# Task item:
Transcribe every entry exactly, with nothing added or left out.

┄┄┄┄┄┄

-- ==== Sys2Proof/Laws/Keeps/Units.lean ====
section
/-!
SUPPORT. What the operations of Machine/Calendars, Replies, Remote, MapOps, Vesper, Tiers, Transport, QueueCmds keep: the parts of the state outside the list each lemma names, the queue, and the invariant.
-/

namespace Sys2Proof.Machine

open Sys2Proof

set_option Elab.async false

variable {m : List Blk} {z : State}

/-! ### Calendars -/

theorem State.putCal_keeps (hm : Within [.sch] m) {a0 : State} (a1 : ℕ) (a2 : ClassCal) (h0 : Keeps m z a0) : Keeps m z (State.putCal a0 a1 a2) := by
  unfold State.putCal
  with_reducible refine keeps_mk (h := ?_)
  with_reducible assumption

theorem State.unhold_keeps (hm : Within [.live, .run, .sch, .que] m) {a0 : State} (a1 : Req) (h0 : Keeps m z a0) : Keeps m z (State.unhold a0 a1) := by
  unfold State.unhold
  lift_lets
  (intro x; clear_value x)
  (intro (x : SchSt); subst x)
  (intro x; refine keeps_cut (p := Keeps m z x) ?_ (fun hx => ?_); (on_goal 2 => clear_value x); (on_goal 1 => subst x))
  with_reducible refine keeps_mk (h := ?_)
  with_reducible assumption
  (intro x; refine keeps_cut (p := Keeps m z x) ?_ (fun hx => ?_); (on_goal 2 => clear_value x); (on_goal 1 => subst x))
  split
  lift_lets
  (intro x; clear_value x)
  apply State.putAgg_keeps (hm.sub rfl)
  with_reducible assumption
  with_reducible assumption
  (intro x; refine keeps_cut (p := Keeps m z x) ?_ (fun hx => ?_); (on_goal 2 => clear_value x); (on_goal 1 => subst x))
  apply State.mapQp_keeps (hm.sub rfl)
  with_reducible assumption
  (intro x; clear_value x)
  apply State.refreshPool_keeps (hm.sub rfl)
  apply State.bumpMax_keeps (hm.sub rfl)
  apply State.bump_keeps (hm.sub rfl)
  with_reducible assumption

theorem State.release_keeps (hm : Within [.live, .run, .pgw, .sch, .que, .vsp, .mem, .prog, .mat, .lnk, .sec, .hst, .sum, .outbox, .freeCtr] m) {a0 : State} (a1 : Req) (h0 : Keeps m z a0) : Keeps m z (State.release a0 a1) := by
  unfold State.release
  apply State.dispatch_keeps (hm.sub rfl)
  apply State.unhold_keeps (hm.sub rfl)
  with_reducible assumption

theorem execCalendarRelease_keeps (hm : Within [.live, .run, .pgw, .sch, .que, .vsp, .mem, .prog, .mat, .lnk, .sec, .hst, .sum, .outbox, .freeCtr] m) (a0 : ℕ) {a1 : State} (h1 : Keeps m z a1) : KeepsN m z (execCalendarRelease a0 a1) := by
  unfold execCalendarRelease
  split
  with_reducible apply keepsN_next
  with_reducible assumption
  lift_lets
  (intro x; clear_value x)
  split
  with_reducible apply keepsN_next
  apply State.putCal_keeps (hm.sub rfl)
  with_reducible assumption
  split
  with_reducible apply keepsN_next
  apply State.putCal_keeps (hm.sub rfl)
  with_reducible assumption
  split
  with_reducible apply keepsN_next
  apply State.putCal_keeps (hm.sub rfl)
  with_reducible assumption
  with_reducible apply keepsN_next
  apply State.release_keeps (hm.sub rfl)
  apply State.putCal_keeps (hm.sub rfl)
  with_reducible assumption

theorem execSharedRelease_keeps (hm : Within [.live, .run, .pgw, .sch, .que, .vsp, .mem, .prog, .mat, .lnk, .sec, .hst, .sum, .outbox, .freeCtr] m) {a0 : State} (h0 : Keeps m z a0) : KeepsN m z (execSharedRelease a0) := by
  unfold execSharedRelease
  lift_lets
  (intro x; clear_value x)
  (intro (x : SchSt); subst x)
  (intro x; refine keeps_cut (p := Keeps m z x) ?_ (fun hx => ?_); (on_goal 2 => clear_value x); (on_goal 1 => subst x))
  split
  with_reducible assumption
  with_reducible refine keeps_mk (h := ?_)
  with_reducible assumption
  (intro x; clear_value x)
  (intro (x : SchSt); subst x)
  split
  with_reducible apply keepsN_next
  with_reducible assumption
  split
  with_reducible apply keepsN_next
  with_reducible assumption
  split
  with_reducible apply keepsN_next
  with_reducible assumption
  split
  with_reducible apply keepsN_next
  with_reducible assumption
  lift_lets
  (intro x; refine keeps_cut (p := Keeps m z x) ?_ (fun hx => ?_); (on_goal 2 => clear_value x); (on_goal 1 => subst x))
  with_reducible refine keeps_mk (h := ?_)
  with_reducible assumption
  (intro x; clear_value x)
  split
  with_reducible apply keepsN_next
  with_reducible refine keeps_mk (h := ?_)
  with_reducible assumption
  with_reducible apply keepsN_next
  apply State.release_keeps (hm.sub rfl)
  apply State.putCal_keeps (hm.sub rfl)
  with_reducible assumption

┄┄┄┄┄┄

# Exercise response:
-- ==== Sys2Proof/Laws/Keeps/Units.lean ====
section
/-!
SUPPORT. What the operations of Machine/Calendars, Replies, Remote, MapOps, Vesper, Tiers, Transport, QueueCmds keep: the parts of the state outside the list each lemma names, the queue, and the invariant.
-/

namespace Sys2Proof.Machine

open Sys2Proof

set_option Elab.async false

variable {m : List Blk} {z : State}

/-! ### Calendars -/

theorem State.putCal_keeps (hm : Within [.sch] m) {a0 : State} (a1 : ℕ) (a2 : ClassCal) (h0 : Keeps m z a0) : Keeps m z (State.putCal a0 a1 a2) := by
  unfold State.putCal
  with_reducible refine keeps_mk (h := ?_)
  with_reducible assumption

theorem State.unhold_keeps (hm : Within [.live, .run, .sch, .que] m) {a0 : State} (a1 : Req) (h0 : Keeps m z a0) : Keeps m z (State.unhold a0 a1) := by
  unfold State.unhold
  lift_lets
  (intro x; clear_value x)
  (intro (x : SchSt); subst x)
  (intro x; refine keeps_cut (p := Keeps m z x) ?_ (fun hx => ?_); (on_goal 2 => clear_value x); (on_goal 1 => subst x))
  with_reducible refine keeps_mk (h := ?_)
  with_reducible assumption
  (intro x; refine keeps_cut (p := Keeps m z x) ?_ (fun hx => ?_); (on_goal 2 => clear_value x); (on_goal 1 => subst x))
  split
  lift_lets
  (intro x; clear_value x)
  apply State.putAgg_keeps (hm.sub rfl)
  with_reducible assumption
  with_reducible assumption
  (intro x; refine keeps_cut (p := Keeps m z x) ?_ (fun hx => ?_); (on_goal 2 => clear_value x); (on_goal 1 => subst x))
  apply State.mapQp_keeps (hm.sub rfl)
  with_reducible assumption
  (intro x; clear_value x)
  apply State.refreshPool_keeps (hm.sub rfl)
  apply State.bumpMax_keeps (hm.sub rfl)
  apply State.bump_keeps (hm.sub rfl)
  with_reducible assumption

theorem State.release_keeps (hm : Within [.live, .run, .pgw, .sch, .que, .vsp, .mem, .prog, .mat, .lnk, .sec, .hst, .sum, .outbox, .freeCtr] m) {a0 : State} (a1 : Req) (h0 : Keeps m z a0) : Keeps m z (State.release a0 a1) := by
  unfold State.release
  apply State.dispatch_keeps (hm.sub rfl)
  apply State.unhold_keeps (hm.sub rfl)
  with_reducible assumption

theorem execCalendarRelease_keeps (hm : Within [.live, .run, .pgw, .sch, .que, .vsp, .mem, .prog, .mat, .lnk, .sec, .hst, .sum, .outbox, .freeCtr] m) (a0 : ℕ) {a1 : State} (h1 : Keeps m z a1) : KeepsN m z (execCalendarRelease a0 a1) := by
  unfold execCalendarRelease
  split
  with_reducible apply keepsN_next
  with_reducible assumption
  lift_lets
  (intro x; clear_value x)
  split
  with_reducible apply keepsN_next
  apply State.putCal_keeps (hm.sub rfl)
  with_reducible assumption
  split
  with_reducible apply keepsN_next
  apply State.putCal_keeps (hm.sub rfl)
  with_reducible assumption
  split
  with_reducible apply keepsN_next
  apply State.putCal_keeps (hm.sub rfl)
  with_reducible assumption
  with_reducible apply keepsN_next
  apply State.release_keeps (hm.sub rfl)
  apply State.putCal_keeps (hm.sub rfl)
  with_reducible assumption

theorem execSharedRelease_keeps (hm : Within [.live, .run, .pgw, .sch, .que, .vsp, .mem, .prog, .mat, .lnk, .sec, .hst, .sum, .outbox, .freeCtr] m) {a0 : State} (h0 : Keeps m z a0) : KeepsN m z (execSharedRelease a0) := by
  unfold execSharedRelease
  lift_lets
  (intro x; clear_value x)
  (intro (x : SchSt); subst x)
  (intro x; refine keeps_cut (p := Keeps m z x) ?_ (fun hx => ?_); (on_goal 2 => clear_value x); (on_goal 1 => subst x))
  split
  with_reducible assumption
  with_reducible refine keeps_mk (h := ?_)
  with_reducible assumption
  (intro x; clear_value x)
  (intro (x : SchSt); subst x)
  split
  with_reducible apply keepsN_next
  with_reducible assumption
  split
  with_reducible apply keepsN_next
  with_reducible assumption
  split
  with_reducible apply keepsN_next
  with_reducible assumption
  split
  with_reducible apply keepsN_next
  with_reducible assumption
  lift_lets
  (intro x; refine keeps_cut (p := Keeps m z x) ?_ (fun hx => ?_); (on_goal 2 => clear_value x); (on_goal 1 => subst x))
  with_reducible refine keeps_mk (h := ?_)
  with_reducible assumption
  (intro x; clear_value x)
  split
  with_reducible apply keepsN_next
  with_reducible refine keeps_mk (h := ?_)
  with_reducible assumption
  with_reducible apply keepsN_next
  apply State.release_keeps (hm.sub rfl)
  apply State.putCal_keeps (hm.sub rfl)
  with_reducible assumption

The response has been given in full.